Stored items
......

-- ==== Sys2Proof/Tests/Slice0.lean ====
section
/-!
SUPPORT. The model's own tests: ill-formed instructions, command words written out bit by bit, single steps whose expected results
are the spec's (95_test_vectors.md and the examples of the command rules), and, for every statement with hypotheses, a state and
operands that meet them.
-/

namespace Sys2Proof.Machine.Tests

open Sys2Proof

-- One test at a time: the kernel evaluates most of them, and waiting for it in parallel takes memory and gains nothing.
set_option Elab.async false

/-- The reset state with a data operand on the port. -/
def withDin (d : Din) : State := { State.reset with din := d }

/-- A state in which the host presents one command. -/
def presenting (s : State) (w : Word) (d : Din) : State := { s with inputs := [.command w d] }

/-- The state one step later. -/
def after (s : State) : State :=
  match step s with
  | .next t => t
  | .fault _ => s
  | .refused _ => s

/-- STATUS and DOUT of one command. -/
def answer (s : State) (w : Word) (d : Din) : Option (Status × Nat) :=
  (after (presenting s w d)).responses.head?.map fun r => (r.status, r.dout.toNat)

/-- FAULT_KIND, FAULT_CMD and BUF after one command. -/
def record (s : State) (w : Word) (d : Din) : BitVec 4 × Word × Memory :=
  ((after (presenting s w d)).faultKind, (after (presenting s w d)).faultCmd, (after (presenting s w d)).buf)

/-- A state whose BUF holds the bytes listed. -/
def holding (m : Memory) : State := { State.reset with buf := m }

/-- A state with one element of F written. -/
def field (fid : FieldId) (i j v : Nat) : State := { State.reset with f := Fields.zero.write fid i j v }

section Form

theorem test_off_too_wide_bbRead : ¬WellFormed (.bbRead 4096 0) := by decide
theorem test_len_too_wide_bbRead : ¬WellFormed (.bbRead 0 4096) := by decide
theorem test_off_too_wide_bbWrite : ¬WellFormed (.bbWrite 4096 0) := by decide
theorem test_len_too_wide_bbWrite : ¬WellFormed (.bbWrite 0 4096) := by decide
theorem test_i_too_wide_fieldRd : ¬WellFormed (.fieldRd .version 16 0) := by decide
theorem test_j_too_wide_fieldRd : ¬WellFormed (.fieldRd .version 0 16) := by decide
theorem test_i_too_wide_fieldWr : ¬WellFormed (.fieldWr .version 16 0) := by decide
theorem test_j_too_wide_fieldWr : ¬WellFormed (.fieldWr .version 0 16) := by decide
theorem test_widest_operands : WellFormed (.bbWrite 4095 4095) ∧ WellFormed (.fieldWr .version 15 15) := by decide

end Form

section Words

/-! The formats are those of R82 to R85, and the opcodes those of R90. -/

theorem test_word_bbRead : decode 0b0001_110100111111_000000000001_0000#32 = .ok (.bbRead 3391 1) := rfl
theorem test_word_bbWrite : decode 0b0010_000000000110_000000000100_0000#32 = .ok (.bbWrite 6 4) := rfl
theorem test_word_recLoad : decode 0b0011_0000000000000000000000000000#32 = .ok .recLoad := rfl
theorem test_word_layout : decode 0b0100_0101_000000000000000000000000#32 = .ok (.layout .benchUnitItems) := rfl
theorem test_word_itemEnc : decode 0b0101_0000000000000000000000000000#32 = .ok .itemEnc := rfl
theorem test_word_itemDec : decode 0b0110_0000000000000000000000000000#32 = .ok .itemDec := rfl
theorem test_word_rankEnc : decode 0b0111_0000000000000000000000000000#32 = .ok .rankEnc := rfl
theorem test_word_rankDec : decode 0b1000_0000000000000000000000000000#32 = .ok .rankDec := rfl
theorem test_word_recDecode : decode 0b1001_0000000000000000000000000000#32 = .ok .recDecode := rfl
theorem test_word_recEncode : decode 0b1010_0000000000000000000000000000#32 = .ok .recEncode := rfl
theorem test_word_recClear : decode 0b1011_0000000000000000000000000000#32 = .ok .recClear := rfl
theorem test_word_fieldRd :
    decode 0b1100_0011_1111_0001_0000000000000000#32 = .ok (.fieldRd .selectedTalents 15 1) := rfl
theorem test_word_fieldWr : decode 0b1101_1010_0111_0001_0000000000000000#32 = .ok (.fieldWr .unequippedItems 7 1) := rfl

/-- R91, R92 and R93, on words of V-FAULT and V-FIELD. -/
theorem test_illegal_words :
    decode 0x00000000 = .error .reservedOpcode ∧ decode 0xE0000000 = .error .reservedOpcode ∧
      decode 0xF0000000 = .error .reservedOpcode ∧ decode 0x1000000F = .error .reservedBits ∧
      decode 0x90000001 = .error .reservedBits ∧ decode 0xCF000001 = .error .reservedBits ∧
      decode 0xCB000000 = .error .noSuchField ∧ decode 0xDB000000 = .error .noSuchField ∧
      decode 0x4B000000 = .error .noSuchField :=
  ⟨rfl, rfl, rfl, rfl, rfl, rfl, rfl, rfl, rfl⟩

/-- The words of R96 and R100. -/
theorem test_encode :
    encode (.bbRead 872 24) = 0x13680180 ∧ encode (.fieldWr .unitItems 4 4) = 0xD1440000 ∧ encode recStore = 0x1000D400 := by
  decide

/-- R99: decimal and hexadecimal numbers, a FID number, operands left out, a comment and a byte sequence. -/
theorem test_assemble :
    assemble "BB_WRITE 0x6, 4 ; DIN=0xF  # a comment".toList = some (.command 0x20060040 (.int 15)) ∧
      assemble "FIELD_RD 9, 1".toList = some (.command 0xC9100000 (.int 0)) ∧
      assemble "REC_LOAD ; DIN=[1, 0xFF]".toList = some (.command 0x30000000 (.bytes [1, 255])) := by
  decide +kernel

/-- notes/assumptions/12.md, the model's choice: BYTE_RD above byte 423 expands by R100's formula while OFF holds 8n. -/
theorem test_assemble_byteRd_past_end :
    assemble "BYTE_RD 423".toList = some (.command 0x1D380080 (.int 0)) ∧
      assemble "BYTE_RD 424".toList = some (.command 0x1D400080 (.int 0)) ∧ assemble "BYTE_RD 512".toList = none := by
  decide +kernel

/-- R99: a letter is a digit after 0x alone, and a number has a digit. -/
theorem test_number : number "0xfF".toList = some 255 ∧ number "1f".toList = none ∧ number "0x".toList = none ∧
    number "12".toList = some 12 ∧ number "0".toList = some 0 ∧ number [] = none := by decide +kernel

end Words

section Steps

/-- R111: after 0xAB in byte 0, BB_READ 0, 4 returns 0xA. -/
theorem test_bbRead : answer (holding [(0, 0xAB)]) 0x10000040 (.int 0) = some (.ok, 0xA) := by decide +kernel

......

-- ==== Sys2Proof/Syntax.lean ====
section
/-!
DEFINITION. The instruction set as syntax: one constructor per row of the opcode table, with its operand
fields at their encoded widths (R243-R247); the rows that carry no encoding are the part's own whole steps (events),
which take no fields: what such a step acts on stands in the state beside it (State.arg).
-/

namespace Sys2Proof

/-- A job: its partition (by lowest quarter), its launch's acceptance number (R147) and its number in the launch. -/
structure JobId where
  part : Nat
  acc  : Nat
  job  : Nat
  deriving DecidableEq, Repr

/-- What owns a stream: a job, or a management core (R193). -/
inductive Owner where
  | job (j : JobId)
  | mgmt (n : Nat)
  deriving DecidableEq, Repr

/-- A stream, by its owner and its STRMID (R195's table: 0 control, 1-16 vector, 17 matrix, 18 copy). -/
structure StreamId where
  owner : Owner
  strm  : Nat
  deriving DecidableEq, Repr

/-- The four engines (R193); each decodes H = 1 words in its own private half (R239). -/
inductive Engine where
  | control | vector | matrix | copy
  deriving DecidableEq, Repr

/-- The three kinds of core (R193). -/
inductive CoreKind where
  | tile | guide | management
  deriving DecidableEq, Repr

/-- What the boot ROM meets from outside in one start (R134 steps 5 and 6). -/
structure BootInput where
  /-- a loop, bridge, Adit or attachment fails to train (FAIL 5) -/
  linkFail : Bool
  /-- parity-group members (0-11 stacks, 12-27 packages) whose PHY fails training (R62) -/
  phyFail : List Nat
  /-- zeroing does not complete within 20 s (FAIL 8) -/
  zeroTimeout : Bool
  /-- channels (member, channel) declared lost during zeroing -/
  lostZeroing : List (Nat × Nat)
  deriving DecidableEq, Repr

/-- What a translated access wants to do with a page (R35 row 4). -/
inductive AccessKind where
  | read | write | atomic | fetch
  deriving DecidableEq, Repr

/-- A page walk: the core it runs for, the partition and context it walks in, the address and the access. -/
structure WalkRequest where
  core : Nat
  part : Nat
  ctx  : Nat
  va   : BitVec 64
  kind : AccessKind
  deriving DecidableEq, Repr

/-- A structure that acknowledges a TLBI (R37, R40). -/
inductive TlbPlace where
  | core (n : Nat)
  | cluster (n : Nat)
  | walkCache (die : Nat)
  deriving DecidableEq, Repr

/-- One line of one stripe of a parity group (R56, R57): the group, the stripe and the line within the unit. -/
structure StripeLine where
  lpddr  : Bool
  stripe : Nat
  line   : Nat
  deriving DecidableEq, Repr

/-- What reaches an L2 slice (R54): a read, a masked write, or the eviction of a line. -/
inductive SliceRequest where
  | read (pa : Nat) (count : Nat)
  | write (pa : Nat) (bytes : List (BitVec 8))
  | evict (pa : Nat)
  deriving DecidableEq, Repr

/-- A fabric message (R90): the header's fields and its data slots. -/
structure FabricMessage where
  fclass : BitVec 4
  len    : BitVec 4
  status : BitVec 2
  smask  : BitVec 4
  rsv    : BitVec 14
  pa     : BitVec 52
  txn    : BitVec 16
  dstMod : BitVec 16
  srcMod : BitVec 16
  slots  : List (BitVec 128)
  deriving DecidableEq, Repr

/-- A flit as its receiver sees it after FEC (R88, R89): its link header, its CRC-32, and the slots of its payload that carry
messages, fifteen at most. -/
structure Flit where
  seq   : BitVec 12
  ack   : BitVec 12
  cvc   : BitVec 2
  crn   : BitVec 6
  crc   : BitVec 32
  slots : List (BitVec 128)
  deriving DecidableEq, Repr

......

#### [THE PROBLEM]
From the records, copy every line that has the string "fails" in it.

#### [TASK OUTPUT]
  /-- a loop, bridge, Adit or attachment fails to train (FAIL 5) -/
  /-- parity-group members (0-11 stacks, 12-27 packages) whose PHY fails training (R62) -/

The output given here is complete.